Given that an article suggests that a Poisson process can be used to represent the occurrence of structural loads over time. 
Suppose the mean time between occurrences of loads is 0.4 year. 
a). How many loads can be expected to occur during a 4-year period? 
b). What is the probability that more than 11 loads occur during a 4-year period? 
c).
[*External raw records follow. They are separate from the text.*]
/-! `State.reply`. -/

@[simp] theorem State.reply_cfg (s : State) (i : Instr) (o : OpOutcome) : (s.reply i o).cfg = s.cfg := 
  by cases o <;> rfl
@[simp] theorem State.reply_inbox (s : State) (i : Instr) (o : OpOutcome) : (s.reply i o).inbox = s.inbox := 
  by cases o <;> rfl
@[simp] theorem State.reply_busy (s : State) (i : Instr) (o : OpOutcome) : (s.reply i o).busy = s.busy := 
  by cases o <;> rfl
@[simp] theorem State.reply_mode (s : State) (i : Instr) (o : OpOutcome) : (s.reply i o).mode = s.mode := 
  by cases o <;> rfl
@[simp] theorem State.reply_rings (s : State) (i : Instr) (o : OpOutcome) : (s.reply i o).rings = s.rings := 
  by cases o <;> rfl
@[simp] theorem State.reply_chans (s : State) (i : Instr) (o : OpOutcome) : (s.reply i o).chans = s.chans := 
  by cases o <;> rfl
@[simp] theorem State.reply_pm (s : State) (i : Instr) (o : OpOutcome) : (s.reply i o).pm = s.pm := 
  by cases o <;> rfl
@[simp] theorem State.reply_cnt (s : State) (i : Instr) (o : OpOutcome) : (s.reply i o).cnt = s.cnt := 
  by cases o <;> rfl
@[simp] theorem State.reply_refused (s : State) (i : Instr) (o : OpOutcome) : (s.reply i o).refused = s.refused := 
  by cases o <;> rfl
@[simp] theorem State.reply_fault (s : State) (i : Instr) (o : OpOutcome) : (s.reply i o).fault = s.fault := 
  by cases o <;> rfl
@[simp] theorem State.reply_shm (s : State) (i : Instr) (o : OpOutcome) : (s.reply i o).shm = s.shm := 
  by cases o <;> rfl
@[simp] theorem State.reply_apWakeup (s : State) (i : Instr) (o : OpOutcome) : (s.reply i o).apWakeup = s.apWakeup := 
  by cases o <;> rfl
@[simp] theorem State.reply_cpStatus (s : State) (i : Instr) (o : OpOutcome) : (s.reply i o).cpStatus = s.cpStatus := 
  by cases o <;> rfl
@[simp] theorem State.reply_rxWritten (s : State) (i : Instr) (o : OpOutcome) : (s.reply i o).rxWritten = s.rxWritten := 
  by cases o <;> rfl
@[simp] theorem State.reply_schedule (s : State) (i : Instr) (o : OpOutcome) : (s.reply i o).schedule = s.schedule := 
  by cases o <;> rfl
@[simp] theorem State.reply_ring (s : State) (i : Instr) (o : OpOutcome) (r' : RingId) : (s.reply i o).ring r' = s.ring r' := by
  simp [State.ring]
@[simp] theorem State.reply_chan (s : State) (i : Instr) (o : OpOutcome) (c' : ChanId) : (s.reply i o).chan c' = s.chan c' := by
  simp [State.chan]
@[simp] theorem State.reply_word (s : State) (i : Instr) (o : OpOutcome) (a' : Nat) : (s.reply i o).word a' = s.word a' := by
  simp [State.word]

/-! `State.setRing`. -/

@[simp] theorem State.setRing_cfg (s : State) (r : RingId) (v : RingState) : (s.setRing r v).cfg = s.cfg := 
  rfl
@[simp] theorem State.setRing_inbox (s : State) (r : RingId) (v : RingState) : (s.setRing r v).inbox = s.inbox := 
  rfl
@[simp] theorem State.setRing_busy (s : State) (r : RingId) (v : RingState) : (s.setRing r v).busy = s.busy := 
  rfl
@[simp] theorem State.setRing_mode (s : State) (r : RingId) (v : RingState) : (s.setRing r v).mode = s.mode := 
  rfl
@[simp] theorem State.setRing_chans (s : State) (r : RingId) (v : RingState) : (s.setRing r v).chans = s.chans := 
  rfl
@[simp] theorem State.setRing_pm (s : State) (r : RingId) (v : RingState) : (s.setRing r v).pm = s.pm := 
  rfl
@[simp] theorem State.setRing_cnt (s : State) (r : RingId) (v : RingState) : (s.setRing r v).cnt = s.cnt := 
  rfl
@[simp] theorem State.setRing_refused (s : State) (r : RingId) (v : RingState) : (s.setRing r v).refused = s.refused := 
  rfl
@[simp] theorem State.setRing_fault (s : State) (r : RingId) (v : RingState) : (s.setRing r v).fault = s.fault := 
  rfl
@[simp] theorem State.setRing_history (s : State) (r : RingId) (v : RingState) : (s.setRing r v).history = s.history := 
  rfl
@[simp] theorem State.setRing_shm (s : State) (r : RingId) (v : RingState) : (s.setRing r v).shm = s.shm := 
  rfl
@[simp] theorem State.setRing_apWakeup (s : State) (r : RingId) (v : RingState) : (s.setRing r v).apWakeup = s.apWakeup := 
  rfl
@[simp] theorem State.setRing_cpStatus (s : State) (r : RingId) (v : RingState) : (s.setRing r v).cpStatus = s.cpStatus := 
  rfl
@[simp] theorem State.setRing_rxWritten (s : State) (r : RingId) (v : RingState) : (s.setRing r v).rxWritten = s.rxWritten := 
  rfl
@[simp] theorem State.setRing_schedule (s : State) (r : RingId) (v : RingState) : (s.setRing r v).schedule = s.schedule := 
  rfl
@[simp] theorem State.setRing_chan (s : State) (r : RingId) (v : RingState) (c' : ChanId) : (s.setRing r v).chan c' = s.chan c' := by
  simp [State.chan]
@[simp] theorem State.setRing_word (s : State) (r : RingId) (v : RingState) (a' : Nat) : (s.setRing r v).word a' = s.word a' := by
  simp [State.word]

/-! `State.setChan`. -/

@[simp] theorem State.setChan_cfg (s : State) (ch : ChanId) (v : ChanState) : (s.setChan ch v).cfg = s.cfg := 
  rfl
@[simp] theorem State.setChan_inbox (s : State) (ch : ChanId) (v : ChanState) : (s.setChan ch v).inbox = s.inbox := 
  rfl
@[simp] theorem State.setChan_busy (s : State) (ch : ChanId) (v : ChanState) : (s.setChan ch v).busy = s.busy := 
  rfl
@[simp] theorem State.setChan_mode (s : State) (ch : ChanId) (v : ChanState) : (s.setChan ch v).mode = s.mode := 
  rfl
@[simp] theorem State.setChan_rings (s : State) (ch : ChanId) (v : ChanState) : (s.setChan ch v).rings = s.rings := 
  rfl
@[simp] theorem State.setChan_pm (s : State) (ch : ChanId) (v : ChanState) : (s.setChan ch v).pm = s.pm := 
  rfl
@[simp] theorem State.setChan_cnt (s : State) (ch : ChanId) (v : ChanState) : (s.setChan ch v).cnt = s.cnt := 
  rfl
@[simp] theorem State.setChan_refused (s : State) (ch : ChanId) (v : ChanState) : (s.setChan ch v).refused = s.refused := 
  rfl
@[simp] theorem State.setChan_fault (s : State) (ch : ChanId) (v : ChanState) : (s.setChan ch v).fault = s.fault := 
  rfl
@[simp] theorem State.setChan_history (s : State) (ch : ChanId) (v : ChanState) : (s.setChan ch v).history = s.history := 
  rfl
@[simp] theorem State.setChan_shm (s : State) (ch : ChanId) (v : ChanState) : (s.setChan ch v).shm = s.shm := 
  rfl
@[simp] theorem State.setChan_apWakeup (s : State) (ch : ChanId) (v : ChanState) : (s.setChan ch v).apWakeup = s.apWakeup := 
  rfl
@[simp] theorem State.setChan_cpStatus (s : State) (ch : ChanId) (v : ChanState) : (s.setChan ch v).cpStatus = s.cpStatus := 
  rfl
@[simp] theorem State.setChan_rxWritten (s : State) (ch : ChanId) (v : ChanState) : (s.setChan ch v).rxWritten = s.rxWritten := 
  rfl
@[simp] theorem State.setChan_schedule (s : State) (ch : ChanId) (v : ChanState) : (s.setChan ch v).schedule = s.schedule := 
  rfl
@[simp] theorem State.setChan_ring (s : State) (ch : ChanId) (v : ChanState) (r' : RingId) : (s.setChan ch v).ring r' = s.ring r' := by
  simp [State.ring]
@[simp] theorem State.setChan_word (s : State) (ch : ChanId) (v : ChanState) (a' : Nat) : (s.setChan ch v).word a' = s.word a' := by
  simp [State.word]

/-! `State.setWord`. -/

@[simp] theorem State.setWord_cfg (s : State) (a v : Nat) : (s.setWord a v).cfg = s.cfg := 
  rfl
@[simp] theorem State.setWord_inbox (s : State) (a v : Nat) : (s.setWord a v).inbox = s.inbox := 
  rfl
@[simp] theorem State.setWord_busy (s : State) (a v : Nat) : (s.setWord a v).busy = s.busy := 
  rfl
@[simp] theorem State.setWord_mode (s : State) (a v : Nat) : (s.setWord a v).mode = s.mode := 
  rfl
@[simp] theorem State.setWord_rings (s : State) (a v : Nat) : (s.setWord a v).rings = s.rings := 
  rfl
@[simp] theorem State.setWord_chans (s : State) (a v : Nat) : (s.setWord a v).chans = s.chans := 
  rfl
@[simp] theorem State.setWord_pm (s : State) (a v : Nat) : (s.setWord a v).pm = s.pm := 
  rfl
@[simp] theorem State.setWord_cnt (s : State) (a v : Nat) : (s.setWord a v).cnt = s.cnt := 
  rfl
@[simp] theorem State.setWord_refused (s : State) (a v : Nat) : (s.setWord a v).refused = s.refused := 
  rfl
@[simp] theorem State.setWord_fault (s : State) (a v : Nat) : (s.setWord a v).fault = s.fault := 
  rfl
@[simp] theorem State.setWord_history (s : State) (a v : Nat) : (s.setWord a v).history = s.history := 
  rfl
@[simp] theorem State.setWord_apWakeup (s : State) (a v : Nat) : (s.setWord a v).apWakeup = s.apWakeup := 
  rfl
@[simp] theorem State.setWord_cpStatus (s : State) (a v : Nat) : (s.setWord a v).cpStatus = s.cpStatus := 
  rfl
@[simp] theorem State.setWord_rxWritten (s : State) (a v : Nat) : (s.setWord a v).rxWritten = s.rxWritten := 
  rfl
@[simp] theorem State.setWord_schedule (s : State) (a v : Nat) : (s.setWord a v).schedule = s.schedule := 
  rfl
@[simp] theorem State.setWord_ring (s : State) (a v : Nat) (r' : RingId) : (s.setWord a v).ring r' = s.ring r' := by
  simp [State.ring]
@[simp] theorem State.setWord_chan (s : State) (a v : Nat) (c' : ChanId) : (s.setWord a v).chan c' = s.chan c' := by
  simp [State.chan]

/-! `State.count`. -/

@[simp] theorem State.count_cfg (s : State) (c : Counter) : (s.count c).cfg = s.cfg := rfl
@[simp] theorem State.count_inbox (s : State) (c : Counter) : (s.count c).inbox = s.inbox := rfl
@[simp] theorem State.count_busy (s : State) (c : Counter) : (s.count c).busy = s.busy := rfl
@[simp] theorem State.count_mode (s : State) (c : Counter) : (s.count c).mode = s.mode := rfl
@[simp] theorem State.count_rings (s : State) (c : Counter) : (s.count c).rings = s.rings := rfl
@[simp] theorem State.count_chans (s : State) (c : Counter) : (s.count c).chans = s.chans := rfl
@[simp] theorem State.count_pm (s : State) (c : Counter) : (s.count c).pm = s.pm := rfl
@[simp] theorem State.count_refused (s : State) (c : Counter) : (s.count c).refused = s.refused := rfl
@[simp] theorem State.count_fault (s : State) (c : Counter) : (s.count c).fault = s.fault := rfl
@[simp] theorem State.count_history (s : State) (c : Counter) : (s.count c).history = s.history := rfl
@[simp] theorem State.count_shm (s : State) (c : Counter) : (s.count c).shm = s.shm := rfl
@[simp] theorem State.count_apWakeup (s : State) (c : Counter) : (s.count c).apWakeup = s.apWakeup := rfl
@[simp] theorem State.count_cpStatus (s : State) (c : Counter) : (s.count c).cpStatus = s.cpStatus := rfl
@[simp] theorem State.count_rxWritten (s : State) (c : Counter) : (s.count c).rxWritten = s.rxWritten := rfl
@[simp] theorem State.count_schedule (s : State) (c : Counter) : (s.count c).schedule = s.schedule := rfl
@[simp] theorem State.count_ring (s : State) (c : Counter) (r' : RingId) : (s.count c).ring r' = s.ring r' := by
  simp [State.ring]
@[simp] theorem State.count_chan (s : State) (c : Counter) (c' : ChanId) : (s.count c).chan c' = s.chan c' := by
  simp [State.chan]
@[simp] theorem State.count_word (s : State) (c : Counter) (a' : Nat) : (s.count c).word a' = s.word a' := by
  simp [State.word]

/-! `State.requestRecovery`. -/

@[simp] theorem State.requestRecovery_cfg (s : State) (w : RecoveryReason) : (s.requestRecovery w).cfg = s.cfg := 
  rfl
@[simp] theorem State.requestRecovery_inbox (s : State) (w : RecoveryReason) : (s.requestRecovery w).inbox = s.inbox := 
  rfl
@[simp] theorem State.requestRecovery_busy (s : State) (w : RecoveryReason) : (s.requestRecovery w).busy = s.busy := 
  rfl
@[simp] theorem State.requestRecovery_mode (s : State) (w : RecoveryReason) : (s.requestRecovery w).mode = s.mode := 
  rfl
@[simp] theorem State.requestRecovery_rings (s : State) (w : RecoveryReason) : (s.requestRecovery w).rings = s.rings := 
  rfl
@[simp] theorem State.requestRecovery_chans (s : State) (w : RecoveryReason) : (s.requestRecovery w).chans = s.chans := 
  rfl
@[simp] theorem State.requestRecovery_pm (s : State) (w : RecoveryReason) : (s.requestRecovery w).pm = s.pm := 
  rfl
@[simp] theorem State.requestRecovery_refused (s : State) (w : RecoveryReason) : (s.requestRecovery w).refused = s.refused := 
  rfl
@[simp] theorem State.requestRecovery_fault (s : State) (w : RecoveryReason) : (s.requestRecovery w).fault = s.fault := 
  rfl
@[simp] theorem State.requestRecovery_shm (s : State) (w : RecoveryReason) : (s.requestRecovery w).shm = s.shm := 
  rfl
@[simp] theorem State.requestRecovery_apWakeup (s : State) (w : RecoveryReason) : (s.requestRecovery w).apWakeup = s.apWakeup := 
  rfl
@[simp] theorem State.requestRecovery_cpStatus (s : State) (w : RecoveryReason) : (s.requestRecovery w).cpStatus = s.cpStatus := 
  rfl
@[simp] theorem State.requestRecovery_rxWritten (s : State) (w : RecoveryReason) : (s.requestRecovery w).rxWritten = s.rxWritten := 
  rfl
@[simp] theorem State.requestRecovery_schedule (s : State) (w : RecoveryReason) : (s.requestRecovery w).schedule = s.schedule := 
  rfl
@[simp] theorem State.requestRecovery_ring (s : State) (w : RecoveryReason) (r' : RingId) : (s.requestRecovery w).ring r' = s.ring r' := by
  simp [State.ring]
@[simp] theorem State.requestRecovery_chan (s : State) (w : RecoveryReason) (c' : ChanId) : (s.requestRecovery w).chan c' = s.chan c' := by
  simp [State.chan]
@[simp] theorem State.requestRecovery_word (s : State) (w : RecoveryReason) (a' : Nat) : (s.requestRecovery w).word a' = s.word a' := by
  simp [State.word]

/-! `State.refuse`. -/

@[simp] theorem State.refuse_cfg (s : State) : (s.refuse).cfg = s.cfg := rfl
@[simp] theorem State.refuse_inbox (s : State) : (s.refuse).inbox = s.inbox := rfl
@[simp] theorem State.refuse_busy (s : State) : (s.refuse).busy = s.busy := rfl
@[simp] theorem State.refuse_mode (s : State) : (s.refuse).mode = s.mode := rfl
@[simp] theorem State.refuse_rings (s : State) : (s.refuse).rings = s.rings := rfl
@[simp] theorem State.refuse_chans (s : State) : (s.refuse).chans = s.chans := rfl
@[simp] theorem State.refuse_pm (s : State) : (s.refuse).pm = s.pm := rfl
@[simp] theorem State.refuse_cnt (s : State) : (s.refuse).cnt = s.cnt := rfl
@[simp] theorem State.refuse_fault (s : State) : (s.refuse).fault = s.fault := rfl
@[simp] theorem State.refuse_history (s : State) : (s.refuse).history = s.history := rfl
@[simp] theorem State.refuse_shm (s : State) : (s.refuse).shm = s.shm := rfl
@[simp] theorem State.refuse_apWakeup (s : State) : (s.refuse).apWakeup = s.apWakeup := rfl
@[simp] theorem State.refuse_cpStatus (s : State) : (s.refuse).cpStatus = s.cpStatus := rfl
@[simp] theorem State.refuse_rxWritten (s : State) : (s.refuse).rxWritten = s.rxWritten := rfl
@[simp] theorem State.refuse_schedule (s : State) : (s.refuse).schedule = s.schedule := rfl
@[simp] theorem State.refuse_ring (s : State)  (r' : RingId) : (s.refuse).ring r' = s.ring r' := by
  simp [State.ring]
@[simp] theorem State.refuse_chan (s : State)  (c' : ChanId) : (s.refuse).chan c' = s.chan c' := by
  simp [State.chan]
@[simp] theorem State.refuse_word (s : State)  (a' : Nat) : (s.refuse).word a' = s.word a' := by
  simp [State.word]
How long must a time period be so that the probability of no loads occurring during that period is at most 0.3?



Part A:
The number of loads that can be expected to occur during a 4-year period is given by:
$\frac{4}{0.4} =10 \ loads$


Part B:

The expected value of the number of loads to occur during the 4-year period is 10 loads.
This means that the mean is 10.

The probability of a poisson distribution is given by

$P(k \ events \ in \ an \ interval)= \frac{\lambda^ke^{-\lambda}}{k!}$

where: k = 0, 1, 2, . . ., 11 and λ = 10.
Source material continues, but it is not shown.